- TASK DIRECTIONS
Which lines in the material below contain the word "HostPort"? Copy each of them.

- SOURCE DATA
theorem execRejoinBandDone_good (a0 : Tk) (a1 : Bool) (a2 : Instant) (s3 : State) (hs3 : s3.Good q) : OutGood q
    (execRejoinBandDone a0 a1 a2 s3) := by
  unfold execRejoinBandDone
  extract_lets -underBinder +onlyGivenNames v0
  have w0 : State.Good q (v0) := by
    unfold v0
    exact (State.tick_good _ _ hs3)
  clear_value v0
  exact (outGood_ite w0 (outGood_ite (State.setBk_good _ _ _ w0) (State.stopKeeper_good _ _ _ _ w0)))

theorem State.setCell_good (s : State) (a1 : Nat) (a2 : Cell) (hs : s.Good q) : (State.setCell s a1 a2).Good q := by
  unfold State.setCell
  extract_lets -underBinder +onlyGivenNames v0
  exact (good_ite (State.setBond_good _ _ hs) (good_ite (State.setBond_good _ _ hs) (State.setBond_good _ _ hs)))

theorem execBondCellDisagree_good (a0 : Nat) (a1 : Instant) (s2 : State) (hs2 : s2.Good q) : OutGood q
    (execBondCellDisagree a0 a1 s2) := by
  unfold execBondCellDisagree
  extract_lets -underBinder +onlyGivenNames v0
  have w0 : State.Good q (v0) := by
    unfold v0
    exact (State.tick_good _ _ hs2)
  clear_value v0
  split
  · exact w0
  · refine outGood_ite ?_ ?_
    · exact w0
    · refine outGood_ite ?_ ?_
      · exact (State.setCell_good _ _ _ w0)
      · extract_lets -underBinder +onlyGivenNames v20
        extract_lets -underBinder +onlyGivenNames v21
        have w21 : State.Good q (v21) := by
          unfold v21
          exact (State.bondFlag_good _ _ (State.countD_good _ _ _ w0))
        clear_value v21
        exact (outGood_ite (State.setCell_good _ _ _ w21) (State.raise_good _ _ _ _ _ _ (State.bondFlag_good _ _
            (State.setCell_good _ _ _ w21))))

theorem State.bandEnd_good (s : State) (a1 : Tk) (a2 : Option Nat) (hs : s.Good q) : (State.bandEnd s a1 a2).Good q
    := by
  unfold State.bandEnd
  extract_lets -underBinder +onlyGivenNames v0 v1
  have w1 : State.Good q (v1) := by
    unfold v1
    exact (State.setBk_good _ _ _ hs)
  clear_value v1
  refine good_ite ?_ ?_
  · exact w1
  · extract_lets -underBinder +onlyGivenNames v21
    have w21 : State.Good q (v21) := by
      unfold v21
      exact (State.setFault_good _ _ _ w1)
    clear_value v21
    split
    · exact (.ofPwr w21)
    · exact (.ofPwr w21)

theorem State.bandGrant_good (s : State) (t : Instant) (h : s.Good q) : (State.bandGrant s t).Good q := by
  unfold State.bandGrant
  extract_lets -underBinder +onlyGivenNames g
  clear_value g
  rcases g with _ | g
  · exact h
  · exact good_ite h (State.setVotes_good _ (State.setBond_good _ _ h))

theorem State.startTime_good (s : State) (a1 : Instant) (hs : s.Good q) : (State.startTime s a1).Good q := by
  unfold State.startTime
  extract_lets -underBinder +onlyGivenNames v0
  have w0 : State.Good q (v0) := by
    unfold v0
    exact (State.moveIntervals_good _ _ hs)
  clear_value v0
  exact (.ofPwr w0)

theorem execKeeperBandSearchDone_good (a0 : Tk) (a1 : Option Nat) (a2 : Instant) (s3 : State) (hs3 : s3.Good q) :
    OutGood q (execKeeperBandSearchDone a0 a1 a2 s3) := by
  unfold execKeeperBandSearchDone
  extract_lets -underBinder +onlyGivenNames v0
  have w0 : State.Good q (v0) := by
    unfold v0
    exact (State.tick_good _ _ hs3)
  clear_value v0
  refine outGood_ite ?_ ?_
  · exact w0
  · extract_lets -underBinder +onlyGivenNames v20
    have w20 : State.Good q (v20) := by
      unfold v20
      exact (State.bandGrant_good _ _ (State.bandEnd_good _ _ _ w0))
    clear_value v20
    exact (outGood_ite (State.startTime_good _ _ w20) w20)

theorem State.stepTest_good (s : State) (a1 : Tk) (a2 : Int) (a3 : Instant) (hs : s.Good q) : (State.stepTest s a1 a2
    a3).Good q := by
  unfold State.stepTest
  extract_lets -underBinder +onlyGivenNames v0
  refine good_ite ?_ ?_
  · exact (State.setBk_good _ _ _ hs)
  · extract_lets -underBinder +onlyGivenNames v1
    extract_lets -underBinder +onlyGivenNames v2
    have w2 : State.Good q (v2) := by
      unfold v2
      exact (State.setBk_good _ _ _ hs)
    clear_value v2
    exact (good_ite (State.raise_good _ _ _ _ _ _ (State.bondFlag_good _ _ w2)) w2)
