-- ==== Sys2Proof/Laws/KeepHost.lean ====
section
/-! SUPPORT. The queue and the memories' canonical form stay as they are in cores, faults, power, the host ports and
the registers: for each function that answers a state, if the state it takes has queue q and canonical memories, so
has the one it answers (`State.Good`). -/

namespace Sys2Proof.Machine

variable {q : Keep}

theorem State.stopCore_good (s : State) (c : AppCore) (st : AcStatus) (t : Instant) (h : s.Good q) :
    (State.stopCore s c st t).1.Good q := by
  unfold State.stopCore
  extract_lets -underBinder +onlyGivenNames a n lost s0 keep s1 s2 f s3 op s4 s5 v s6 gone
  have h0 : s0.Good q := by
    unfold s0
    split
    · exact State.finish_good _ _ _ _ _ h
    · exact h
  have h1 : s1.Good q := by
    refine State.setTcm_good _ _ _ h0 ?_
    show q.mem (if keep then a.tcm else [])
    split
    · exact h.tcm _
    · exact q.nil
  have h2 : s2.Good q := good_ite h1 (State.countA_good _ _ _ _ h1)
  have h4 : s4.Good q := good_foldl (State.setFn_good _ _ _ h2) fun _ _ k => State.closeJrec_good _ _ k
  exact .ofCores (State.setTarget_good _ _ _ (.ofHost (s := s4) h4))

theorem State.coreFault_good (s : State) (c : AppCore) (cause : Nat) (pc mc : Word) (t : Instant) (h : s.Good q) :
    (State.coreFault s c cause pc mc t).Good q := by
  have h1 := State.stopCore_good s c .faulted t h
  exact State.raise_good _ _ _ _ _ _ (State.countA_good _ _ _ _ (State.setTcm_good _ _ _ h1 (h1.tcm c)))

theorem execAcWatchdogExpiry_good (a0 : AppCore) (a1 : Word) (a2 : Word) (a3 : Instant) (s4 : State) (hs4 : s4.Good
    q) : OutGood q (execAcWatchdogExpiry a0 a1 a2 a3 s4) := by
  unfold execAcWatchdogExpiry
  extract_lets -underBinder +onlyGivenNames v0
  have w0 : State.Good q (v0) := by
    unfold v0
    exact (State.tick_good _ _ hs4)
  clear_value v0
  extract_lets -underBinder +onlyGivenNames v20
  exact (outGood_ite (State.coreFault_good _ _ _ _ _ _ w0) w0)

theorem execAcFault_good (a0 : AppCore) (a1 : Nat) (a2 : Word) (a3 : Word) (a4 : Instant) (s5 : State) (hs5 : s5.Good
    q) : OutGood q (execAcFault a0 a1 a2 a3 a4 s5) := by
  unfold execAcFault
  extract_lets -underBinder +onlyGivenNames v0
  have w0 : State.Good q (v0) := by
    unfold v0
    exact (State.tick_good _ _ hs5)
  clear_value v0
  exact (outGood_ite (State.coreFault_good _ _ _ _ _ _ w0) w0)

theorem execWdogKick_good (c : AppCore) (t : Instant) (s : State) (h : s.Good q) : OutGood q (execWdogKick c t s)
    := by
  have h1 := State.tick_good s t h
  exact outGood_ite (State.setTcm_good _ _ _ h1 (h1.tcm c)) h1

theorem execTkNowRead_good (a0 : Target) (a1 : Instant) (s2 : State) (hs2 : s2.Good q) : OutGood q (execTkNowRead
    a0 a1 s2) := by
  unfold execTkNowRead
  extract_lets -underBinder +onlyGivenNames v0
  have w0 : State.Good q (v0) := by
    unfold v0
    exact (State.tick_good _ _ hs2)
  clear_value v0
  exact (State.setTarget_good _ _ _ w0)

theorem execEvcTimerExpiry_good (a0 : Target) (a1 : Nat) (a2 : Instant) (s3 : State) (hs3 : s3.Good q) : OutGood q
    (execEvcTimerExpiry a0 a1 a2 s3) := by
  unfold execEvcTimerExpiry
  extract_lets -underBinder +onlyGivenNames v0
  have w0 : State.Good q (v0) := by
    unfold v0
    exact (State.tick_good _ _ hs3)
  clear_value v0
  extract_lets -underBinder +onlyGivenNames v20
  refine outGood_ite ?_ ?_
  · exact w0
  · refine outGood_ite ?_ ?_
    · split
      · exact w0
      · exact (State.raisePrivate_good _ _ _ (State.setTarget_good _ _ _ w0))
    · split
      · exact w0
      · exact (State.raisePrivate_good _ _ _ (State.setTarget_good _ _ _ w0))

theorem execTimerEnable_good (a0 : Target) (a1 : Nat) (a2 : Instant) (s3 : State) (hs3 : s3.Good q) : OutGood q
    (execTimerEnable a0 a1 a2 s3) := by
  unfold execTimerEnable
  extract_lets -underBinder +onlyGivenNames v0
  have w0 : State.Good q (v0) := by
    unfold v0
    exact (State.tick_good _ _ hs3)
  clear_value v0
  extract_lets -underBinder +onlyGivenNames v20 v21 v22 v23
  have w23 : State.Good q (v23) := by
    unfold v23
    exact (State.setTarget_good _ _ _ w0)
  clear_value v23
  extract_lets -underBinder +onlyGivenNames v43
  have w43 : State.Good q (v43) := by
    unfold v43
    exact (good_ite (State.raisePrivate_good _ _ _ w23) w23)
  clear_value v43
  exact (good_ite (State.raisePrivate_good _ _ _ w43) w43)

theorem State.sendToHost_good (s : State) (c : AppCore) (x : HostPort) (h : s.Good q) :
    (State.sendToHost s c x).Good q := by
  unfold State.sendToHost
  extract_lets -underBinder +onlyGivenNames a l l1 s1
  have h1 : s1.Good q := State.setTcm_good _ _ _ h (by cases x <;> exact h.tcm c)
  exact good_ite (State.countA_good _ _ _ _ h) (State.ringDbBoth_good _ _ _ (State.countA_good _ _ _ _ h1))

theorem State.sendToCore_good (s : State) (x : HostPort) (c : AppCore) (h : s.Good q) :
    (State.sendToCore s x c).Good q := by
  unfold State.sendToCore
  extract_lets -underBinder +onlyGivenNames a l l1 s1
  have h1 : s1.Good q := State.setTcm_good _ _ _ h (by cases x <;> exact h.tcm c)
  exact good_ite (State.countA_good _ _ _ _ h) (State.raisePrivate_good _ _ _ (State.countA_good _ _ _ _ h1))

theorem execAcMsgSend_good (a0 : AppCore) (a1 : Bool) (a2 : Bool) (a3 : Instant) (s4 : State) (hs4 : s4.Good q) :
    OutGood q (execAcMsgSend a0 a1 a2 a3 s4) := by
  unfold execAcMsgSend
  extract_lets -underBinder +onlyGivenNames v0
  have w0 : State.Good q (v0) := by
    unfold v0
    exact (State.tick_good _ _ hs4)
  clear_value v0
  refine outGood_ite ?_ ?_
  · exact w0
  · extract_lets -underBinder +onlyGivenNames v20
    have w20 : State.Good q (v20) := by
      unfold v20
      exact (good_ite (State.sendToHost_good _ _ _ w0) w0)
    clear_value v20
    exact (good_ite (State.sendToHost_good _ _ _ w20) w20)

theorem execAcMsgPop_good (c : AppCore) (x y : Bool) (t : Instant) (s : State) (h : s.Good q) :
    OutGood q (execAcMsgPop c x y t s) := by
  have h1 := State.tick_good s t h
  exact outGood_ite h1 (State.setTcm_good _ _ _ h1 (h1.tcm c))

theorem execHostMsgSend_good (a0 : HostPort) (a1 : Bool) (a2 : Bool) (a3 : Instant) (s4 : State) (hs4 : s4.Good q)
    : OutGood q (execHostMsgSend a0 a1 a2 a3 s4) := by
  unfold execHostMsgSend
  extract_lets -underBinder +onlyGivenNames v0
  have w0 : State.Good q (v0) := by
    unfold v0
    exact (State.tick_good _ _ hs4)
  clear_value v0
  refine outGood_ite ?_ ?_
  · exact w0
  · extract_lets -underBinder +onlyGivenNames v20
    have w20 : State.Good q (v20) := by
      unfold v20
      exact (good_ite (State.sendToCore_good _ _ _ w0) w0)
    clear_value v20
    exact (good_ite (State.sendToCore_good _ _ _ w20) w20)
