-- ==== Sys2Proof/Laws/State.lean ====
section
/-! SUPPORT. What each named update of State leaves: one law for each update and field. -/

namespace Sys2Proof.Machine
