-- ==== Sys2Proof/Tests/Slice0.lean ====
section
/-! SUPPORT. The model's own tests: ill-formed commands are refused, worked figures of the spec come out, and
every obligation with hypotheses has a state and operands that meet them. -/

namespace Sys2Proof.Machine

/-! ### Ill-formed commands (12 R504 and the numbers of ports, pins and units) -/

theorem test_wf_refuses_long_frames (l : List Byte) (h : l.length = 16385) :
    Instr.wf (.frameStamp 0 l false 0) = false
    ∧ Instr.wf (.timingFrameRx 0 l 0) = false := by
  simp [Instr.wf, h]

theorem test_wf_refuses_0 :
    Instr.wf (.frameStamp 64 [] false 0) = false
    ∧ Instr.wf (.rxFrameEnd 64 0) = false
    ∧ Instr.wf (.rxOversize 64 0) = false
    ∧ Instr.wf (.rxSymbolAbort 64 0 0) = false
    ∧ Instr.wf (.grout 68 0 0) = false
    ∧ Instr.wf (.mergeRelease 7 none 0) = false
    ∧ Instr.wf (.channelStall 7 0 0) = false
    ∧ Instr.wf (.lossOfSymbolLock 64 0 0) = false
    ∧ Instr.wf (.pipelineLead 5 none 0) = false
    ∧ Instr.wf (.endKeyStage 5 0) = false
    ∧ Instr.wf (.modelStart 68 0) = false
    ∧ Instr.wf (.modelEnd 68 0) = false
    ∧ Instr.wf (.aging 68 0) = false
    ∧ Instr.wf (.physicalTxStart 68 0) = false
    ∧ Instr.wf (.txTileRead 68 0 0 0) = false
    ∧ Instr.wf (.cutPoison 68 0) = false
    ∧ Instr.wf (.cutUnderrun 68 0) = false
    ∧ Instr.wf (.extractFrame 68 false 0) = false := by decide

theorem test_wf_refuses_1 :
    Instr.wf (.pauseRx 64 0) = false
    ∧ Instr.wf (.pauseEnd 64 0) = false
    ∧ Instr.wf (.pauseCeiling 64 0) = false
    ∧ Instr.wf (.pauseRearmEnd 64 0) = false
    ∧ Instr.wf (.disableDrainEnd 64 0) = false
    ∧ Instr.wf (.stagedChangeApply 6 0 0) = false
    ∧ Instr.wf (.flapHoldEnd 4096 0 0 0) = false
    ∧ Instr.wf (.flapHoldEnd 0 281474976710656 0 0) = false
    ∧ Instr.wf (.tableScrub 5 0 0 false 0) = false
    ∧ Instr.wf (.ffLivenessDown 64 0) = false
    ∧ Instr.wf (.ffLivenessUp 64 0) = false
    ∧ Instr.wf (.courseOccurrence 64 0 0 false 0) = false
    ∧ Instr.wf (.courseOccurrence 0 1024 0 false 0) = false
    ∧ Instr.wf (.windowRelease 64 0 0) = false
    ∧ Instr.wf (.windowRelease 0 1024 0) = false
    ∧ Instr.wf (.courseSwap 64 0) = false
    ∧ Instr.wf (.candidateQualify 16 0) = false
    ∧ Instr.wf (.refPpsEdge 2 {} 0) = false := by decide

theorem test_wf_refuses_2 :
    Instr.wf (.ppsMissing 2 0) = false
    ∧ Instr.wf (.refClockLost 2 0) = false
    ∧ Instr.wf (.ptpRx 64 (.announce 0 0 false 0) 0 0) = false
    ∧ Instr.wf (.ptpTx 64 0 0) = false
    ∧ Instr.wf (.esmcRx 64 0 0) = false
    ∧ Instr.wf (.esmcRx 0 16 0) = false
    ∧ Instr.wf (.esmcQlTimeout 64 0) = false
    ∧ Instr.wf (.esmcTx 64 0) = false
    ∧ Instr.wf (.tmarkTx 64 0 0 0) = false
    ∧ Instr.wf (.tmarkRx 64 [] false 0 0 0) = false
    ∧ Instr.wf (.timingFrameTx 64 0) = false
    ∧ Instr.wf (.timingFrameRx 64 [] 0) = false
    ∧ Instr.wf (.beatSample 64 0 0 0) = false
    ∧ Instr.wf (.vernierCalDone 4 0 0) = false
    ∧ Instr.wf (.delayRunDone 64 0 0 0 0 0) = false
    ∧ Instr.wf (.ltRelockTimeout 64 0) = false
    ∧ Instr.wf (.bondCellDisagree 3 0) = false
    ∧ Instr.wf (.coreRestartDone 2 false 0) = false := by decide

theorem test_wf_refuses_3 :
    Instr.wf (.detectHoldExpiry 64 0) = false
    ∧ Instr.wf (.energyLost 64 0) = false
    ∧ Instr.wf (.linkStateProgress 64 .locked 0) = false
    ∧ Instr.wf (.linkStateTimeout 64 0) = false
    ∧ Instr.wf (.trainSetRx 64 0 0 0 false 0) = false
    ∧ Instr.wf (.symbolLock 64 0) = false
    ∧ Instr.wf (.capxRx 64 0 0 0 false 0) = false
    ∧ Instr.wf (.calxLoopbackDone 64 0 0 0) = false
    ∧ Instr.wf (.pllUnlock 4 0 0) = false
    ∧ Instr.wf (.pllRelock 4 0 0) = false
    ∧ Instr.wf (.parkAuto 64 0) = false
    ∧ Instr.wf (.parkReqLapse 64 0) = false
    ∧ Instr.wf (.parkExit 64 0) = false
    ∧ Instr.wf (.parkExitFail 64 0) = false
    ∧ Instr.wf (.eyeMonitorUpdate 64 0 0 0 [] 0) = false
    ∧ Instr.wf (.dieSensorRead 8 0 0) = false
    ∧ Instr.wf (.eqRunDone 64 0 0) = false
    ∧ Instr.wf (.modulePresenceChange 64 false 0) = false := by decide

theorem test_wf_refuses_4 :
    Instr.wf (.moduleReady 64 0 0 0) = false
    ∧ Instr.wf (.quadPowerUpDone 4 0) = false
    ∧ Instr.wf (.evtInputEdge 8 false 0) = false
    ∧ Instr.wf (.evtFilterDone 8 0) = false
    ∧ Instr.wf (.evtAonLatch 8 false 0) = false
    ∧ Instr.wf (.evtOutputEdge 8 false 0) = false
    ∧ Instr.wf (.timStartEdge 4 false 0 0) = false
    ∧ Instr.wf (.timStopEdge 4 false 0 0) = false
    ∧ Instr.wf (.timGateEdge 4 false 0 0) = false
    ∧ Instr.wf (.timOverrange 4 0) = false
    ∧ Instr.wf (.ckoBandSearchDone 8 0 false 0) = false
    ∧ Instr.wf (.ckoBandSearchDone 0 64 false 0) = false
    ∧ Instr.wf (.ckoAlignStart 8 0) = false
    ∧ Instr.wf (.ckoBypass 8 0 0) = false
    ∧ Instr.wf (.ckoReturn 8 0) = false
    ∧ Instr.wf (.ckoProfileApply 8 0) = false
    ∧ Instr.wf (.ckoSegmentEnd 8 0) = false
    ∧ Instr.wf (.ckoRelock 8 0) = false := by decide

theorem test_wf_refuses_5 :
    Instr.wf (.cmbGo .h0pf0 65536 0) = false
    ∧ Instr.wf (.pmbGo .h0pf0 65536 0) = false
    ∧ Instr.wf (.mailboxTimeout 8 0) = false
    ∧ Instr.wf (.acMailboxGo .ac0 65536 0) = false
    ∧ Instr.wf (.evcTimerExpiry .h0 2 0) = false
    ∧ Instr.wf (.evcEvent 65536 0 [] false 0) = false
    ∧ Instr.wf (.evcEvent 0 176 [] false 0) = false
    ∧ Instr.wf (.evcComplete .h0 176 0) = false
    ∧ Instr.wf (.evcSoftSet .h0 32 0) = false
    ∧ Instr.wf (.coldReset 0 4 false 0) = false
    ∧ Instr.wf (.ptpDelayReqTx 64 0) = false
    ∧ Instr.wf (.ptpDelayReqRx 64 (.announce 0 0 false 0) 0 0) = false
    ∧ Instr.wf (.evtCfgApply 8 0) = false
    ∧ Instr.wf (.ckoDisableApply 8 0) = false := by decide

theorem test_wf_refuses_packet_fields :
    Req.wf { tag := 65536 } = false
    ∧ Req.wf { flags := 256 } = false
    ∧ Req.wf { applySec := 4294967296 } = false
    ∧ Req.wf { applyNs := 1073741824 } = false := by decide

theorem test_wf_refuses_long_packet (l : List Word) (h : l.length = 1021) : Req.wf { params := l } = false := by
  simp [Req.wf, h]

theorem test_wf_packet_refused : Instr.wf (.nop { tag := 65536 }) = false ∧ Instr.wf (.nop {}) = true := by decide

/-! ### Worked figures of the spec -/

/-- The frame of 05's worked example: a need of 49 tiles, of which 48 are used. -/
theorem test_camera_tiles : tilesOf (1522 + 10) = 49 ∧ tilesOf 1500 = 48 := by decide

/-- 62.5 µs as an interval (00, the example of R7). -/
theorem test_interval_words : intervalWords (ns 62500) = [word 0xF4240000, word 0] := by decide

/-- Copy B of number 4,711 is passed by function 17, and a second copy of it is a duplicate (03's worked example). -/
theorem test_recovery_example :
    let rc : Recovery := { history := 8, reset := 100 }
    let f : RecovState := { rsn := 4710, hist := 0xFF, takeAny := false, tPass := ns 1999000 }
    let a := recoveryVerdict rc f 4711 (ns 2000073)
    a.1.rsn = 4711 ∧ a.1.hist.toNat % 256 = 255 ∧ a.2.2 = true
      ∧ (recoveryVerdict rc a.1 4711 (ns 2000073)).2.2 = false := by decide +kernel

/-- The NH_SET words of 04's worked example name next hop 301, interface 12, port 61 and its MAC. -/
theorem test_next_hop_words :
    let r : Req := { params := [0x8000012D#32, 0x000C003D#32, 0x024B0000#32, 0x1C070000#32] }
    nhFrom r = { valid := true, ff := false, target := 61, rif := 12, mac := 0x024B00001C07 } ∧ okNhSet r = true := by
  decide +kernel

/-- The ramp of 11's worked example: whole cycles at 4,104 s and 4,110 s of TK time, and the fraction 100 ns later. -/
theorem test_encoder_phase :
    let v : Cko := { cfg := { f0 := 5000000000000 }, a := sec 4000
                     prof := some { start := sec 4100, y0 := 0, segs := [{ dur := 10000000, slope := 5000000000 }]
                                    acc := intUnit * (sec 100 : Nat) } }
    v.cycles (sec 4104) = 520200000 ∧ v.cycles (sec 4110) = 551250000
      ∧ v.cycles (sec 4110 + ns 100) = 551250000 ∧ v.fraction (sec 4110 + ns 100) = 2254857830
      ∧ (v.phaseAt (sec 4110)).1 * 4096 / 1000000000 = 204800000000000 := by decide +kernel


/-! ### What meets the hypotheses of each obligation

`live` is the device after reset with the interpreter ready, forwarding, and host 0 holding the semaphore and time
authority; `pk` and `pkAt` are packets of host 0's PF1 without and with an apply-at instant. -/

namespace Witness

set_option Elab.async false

- RESPONSE TO THIS EXERCISE
theorem State.sendToHost_good (s : State) (c : AppCore) (x : HostPort) (h : s.Good q) :
theorem State.sendToCore_good (s : State) (x : HostPort) (c : AppCore) (h : s.Good q) :
theorem execHostMsgSend_good (a0 : HostPort) (a1 : Bool) (a2 : Bool) (a3 : Instant) (s4 : State) (hs4 : s4.Good q)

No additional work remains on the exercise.